Clinical Manifestations
Patients present with various degrees of hemolytic anemia and compensation, with evidence of RBC fragmentation on smear (Fig. 1; see the box on Differential Diagnosis of Extrinsic Nonimmune Hemolytic Anemias). RBC removal is generally extravascular, with minimal or moderately decreased levels of haptoglobin. If RBC damage is sufficiently severe, signs of intravascular hemolysis may be present. Because of the underlying pathology, some of these syndromes show evidence of platelet removal, leading to thrombocytopenia. Occasionally, the underlying cause produces activation and depletion of procoagulant factors with consequent activation of the fibrinolytic system, consistent with disseminated intravascular coagulation (DIC; see the box on Causes of Red Blood Cell Fragmentation Hemolysis).
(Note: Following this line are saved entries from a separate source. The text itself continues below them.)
-- ==== Sys2Proof/Machine/Compute.lean ====
section
/-!
DEFINITION. Machine/Compute.lean: what the thresher and the riddle compute, as functions of the operands' values: products, streaming
attention, element-wise work, row reductions, norms, weight updates (R72–R74, R95–R97, R108–R110, R456).
-/
namespace Sys2Proof.Machine

/-! ### Products (R95) -/

/-- A product operand: a tensor, its TRANS bit, and whether it is A (rows m) or B (columns n). -/
structure Side where
  t : Tens
  trans : Bool
  deriving DecidableEq, Repr

/-- M and K of operand A; DIM0 is K unless transposed (R73). -/
def Side.rowsA (a : Side) : Nat := if a.trans then a.t.desc.dim 0 else a.t.desc.dim 1
def Side.colsA (a : Side) : Nat := if a.trans then a.t.desc.dim 1 else a.t.desc.dim 0

/-- Element (i, j) of the first two dimensions in logical orientation: i indexes DIM1, j indexes DIM0 unless transposed. -/
def Side.get (a : Side) (i j b2 b3 : Nat) : Fp := if a.trans then a.t.get i j b2 b3 else a.t.get j i b2 b3

/-- s ← fma(a, b, s) over ascending k (R95). -/
def dot (k : Nat) (f g : Nat → Fp) (s : Fp) : Fp := (List.range k).foldl (fun s i => (f i).fma (g i) s) s

/-- The FP32 value t of output element (m, n) before the riddle (R95): accumulation, channel scales of INT8, output scale. -/
def productElem (a b : Side) (init : Fp) (scale : Fp) (m n b2 b3 : Nat) : Fp :=
  let s := dot a.colsA (fun k => a.get m k b2 b3) (fun k => b.get k n b2 b3) init
  let s := if a.t.desc.scaleMode = 2 then s.mul (a.t.chan.getD m .nan) else s
  let s := if b.t.desc.scaleMode = 2 then s.mul (b.t.chan.getD n .nan) else s
  s.mul scale

/-- The rows of a product with the shape of `d`; `acc` adds C (R95). -/
def product (a b : Side) (acc : Option Tens) (scale : Fp) (d : Desc) : List (List Fp) :=
  (List.range d.rows).map (fun r =>
    let (m, b2, b3) := d.rowCoord r
    (List.range (d.dim 0)).map (fun n =>
      productElem a b (match acc with | some c => c.get n m b2 b3 | none => .num false 0 0) scale m n b2 b3))

/-- Apply a function to every value. -/
def mapRows (f : Fp → Fp) (rows : List (List Fp)) : List (List Fp) := rows.map (fun r => r.map f)

/-! ### Streaming attention (R110) -/

/-- The internal narrowing of a run of p to V's format, and back (R110): no event is counted. -/
def narrowP (v : Desc) (p : List Fp) : List Fp :=
  if v.scaleMode = 1 then
    (pieces 32 (p.length / 32 + 1) p).flatMap (fun b =>
      let (s, codes, _) := narrowBlock v.format (b.map (fun x => (x, .rne)))
      codes.map (fun e => if s = 255 then .nan else
        (if v.format = 7 then (decodeElem 7 e).mulX (.num false 1 (-6)) else decodeElem v.format e).mulX (e8m0 s)))
  else p.map (fun x => decodeElem v.format (narrowFloat v.format x .rne).1)

/-- The running state of one output row: m, l, acc. -/
structure AttRow where
  m : Fp
  l : Fp
  acc : List Fp
  deriving DecidableEq, Repr

/-- One key block of R110. -/
def attBlock (v : Desc) (scores : List Fp) (vals : Nat → Nat → Fp) (st : AttRow) : AttRow :=
  let mn := scores.foldl Fp.max st.m
  let c : Fp := if st.m = .inf true then .num false 0 0 else (st.m.sub mn).exp
  let p := scores.map (fun s => if s = .inf true then .num false 0 0 else (s.sub mn).exp)
  let l := (st.l.mul c).add (p.foldl Fp.add (.num false 0 0))
  let q := narrowP v p
  let acc := (List.range st.acc.length).map (fun e =>
    ((st.acc.getD e .nan).mul c).add (dot q.length (fun j => q.getD j .nan) (fun j => vals j e) (.num false 0 0)))
  ⟨mn, l, acc⟩

/-- The key blocks from block `kb` on. -/
def attBlocks (v : Desc) (lk : Nat) (score : Nat → Fp) (vals : Nat → Nat → Fp) : Nat → Nat → AttRow → AttRow
  | 0, _, st => st
  | fuel + 1, kb, st =>
    if lk ≤ 1024 * kb then st
    else
      let n := min 1024 (lk - 1024 * kb)
      attBlocks v lk score vals fuel (kb + 1)
        (attBlock v ((List.range n).map (fun j => score (1024 * kb + j))) (fun j e => vals (1024 * kb + j) e) st)

/-- The score of query position `i` and key position `j` (R110): the dot product as R95, the channel scales of an INT8 Q and K
(DEDUCED, entry 168), then PARAM32. -/
def attScore (q k : Side) (scale : Fp) (i j h kv b : Nat) : Fp :=
  let s := dot q.colsA (fun e => q.get i e h b) (fun e => k.get j e kv b) (.num false 0 0)
  let s := if q.t.desc.scaleMode = 2 then s.mul (q.t.chan.getD i .nan) else s
  let s := if k.t.desc.scaleMode = 2 then s.mul (k.t.chan.getD j .nan) else s
  s.mul scale

/-- The FP32 rows of ATTEND's output (R110): Q head h uses K and V head h div (Hq / Hkv). -/
def attend (q k : Side) (v : Tens) (causal : Bool) (scale : Fp) (d : Desc) : List (List Fp) :=
  let lk := k.rowsA
  let group := d.dim 2 / v.desc.dim 2
  (List.range d.rows).map (fun r =>
    let (i, h, b) := d.rowCoord r
    let kv := h / group
    let score (j : Nat) : Fp := if causal && decide (i < j) then .inf true
      else attScore q k scale i j h kv b
    let st := attBlocks v.desc lk score (fun j e => v.get e j kv b) (lk / 1024 + 1) 0
      ⟨.inf true, .num false 0 0, List.replicate (d.dim 0) (.num false 0 0)⟩
    st.acc.map (fun x => if st.l.isZero then .num false 0 0 else x.mul (Fp.div (.num false 1 0) st.l)))

/-! ### Row reductions and norms (R456) -/

/-- The sum from +0, rounded at each addition. -/
def rowSum (l : List Fp) : Fp := l.foldl Fp.add (.num false 0 0)

/-- ROWRED of a row: 0 sum, 1 max, 2 sum of squares. -/
def rowRed (sub : Nat) (l : List Fp) : Fp :=
  if sub = 0 then rowSum l
  else if sub = 1 then (match l with | [] => .num false 0 0 | x :: t => t.foldl Fp.max x)
  else rowSum (l.map (fun x => x.mul x))

/-- The value N of a row length. -/
def fpNat (n : Nat) : Fp := .num false n 0

/-- NORM of a row (R456): SUBOP 0 root-mean-square, 1 mean-variance. -/
def normRow (sub : Nat) (eps : Fp) (l gain : List Fp) (bias : Option (List Fp)) : List Fp :=
  let n := fpNat l.length
  if sub = 0 then
    let r := (((rowRed 2 l).div n).add eps).rsqrt
    (List.range l.length).map (fun i => ((l.getD i .nan).mul r).mul (gain.getD i .nan))
  else
    let mean := (rowSum l).div n
    let ds := l.map (fun x => x.sub mean)
    let r := (((rowSum (ds.map (fun x => x.mul x))).div n).add eps).rsqrt
    (List.range l.length).map (fun i =>
      let y := ((ds.getD i .nan).mul r).mul (gain.getD i .nan)
      match bias with | some b => y.add (b.getD i .nan) | none => y)

/-- A gain or bias at row `r`: element by element, or one row for all (R456). -/
def normOperand (t : Tens) (a : Desc) (r : Nat) : List Fp := if t.desc.rows = a.rows then t.rows.getD r [] else t.rows.getD 0 []

/-! ### Weight updates (R74) -/

/-- The seven FP32 parameters of UPDX: LR, BETA1, BETA2, EPS, WD, BC1, BC2. -/
structure UpdParams where
  lr : Fp
  beta1 : Fp
  beta2 : Fp
  eps : Fp
  wd : Fp
  bc1 : Fp
  bc2 : Fp
  deriving DecidableEq, Repr

/-- One element of a recipe: (w, m, v) from g and the old (w, m, v), each step with the FP32 values of the steps before. -/
def updElem (recipe : Nat) (p : UpdParams) (g w m v : Fp) : Fp × Fp × Fp :=
  let one := fpNat 1
  if recipe = 0 then
    let m := (p.beta1.mul m).add g
    (w.sub (p.lr.mul m), m, v)
  else if recipe = 1 then
    let w := w.mul (one.sub (p.lr.mul p.wd))
    let m := (p.beta1.mul m).add g
    (w.sub (p.lr.mul m), m, v)
  else
    let m := (p.beta1.mul m).add ((one.sub p.beta1).mul g)
    let v := (p.beta2.mul v).add ((one.sub p.beta2).mul (g.mul g))
    let w := (w.mul (one.sub (p.lr.mul p.wd))).sub ((p.lr.mul (m.mul p.bc1)).div (((v.mul p.bc2).sqrt).add p.eps))
    (w, m, v)

/-- Values of two tensors of equal element count taken in linear order, laid out in the rows of `d`. -/
def relayout (d : Desc) (rows : List (List Fp)) : List (List Fp) := pieces (d.dim 0) (d.rows + 1) rows.flatten

/-- The new w, m and v of a whole tensor, in linear element order. -/
def updAll (recipe : Nat) (p : UpdParams) (g w m v : List Fp) : List (Fp × Fp × Fp) :=
  (List.range w.length).map (fun i => updElem recipe p (g.getD i .nan) (w.getD i .nan) (m.getD i .nan) (v.getD i (.num false 0 0)))

end Sys2Proof.Machine
end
Fig1. PERIPHERAL BLOOD SMEARS FROM EXAMPLES OF EXTRINSIC NONIMMUNE HEMOLYTIC ANEMIA. (A) Microangiopathic hemolytic anemia. Note the schistocytes, fragmented cells, spherocyte, and polychromasia. More examples of damaged red blood cells (RBCs), including classic “helmet cell” (top), are seen to the immediate right insert. (B) Thermal injury from a burn. Thermally damaged RBCs form numerous microspherocytes and tiny RBC fragments. (C) Malaria infestation. RBCs containing Plasmodium falciparum malaria. Note the high rate of infestation, the presence of only ringed forms, and the multiply infested RBCs (center).
Pathophysiology
Fragmentation hemolysis occurs when mechanical forces disrupt the physical integrity of the RBC membrane. In vitro shear stresses in excess of 3000 dynes/cm2 cause RBC fragmentation. For example, in vivo studies in patients with mitral prosthetic regurgitation and hemolysis show high peak shear stresses of 4500 dynes/cm2, very rapid acceleration or deceleration, or both. Valvular abnormalities or prosthetic vales can thus cause microangiopathic changes.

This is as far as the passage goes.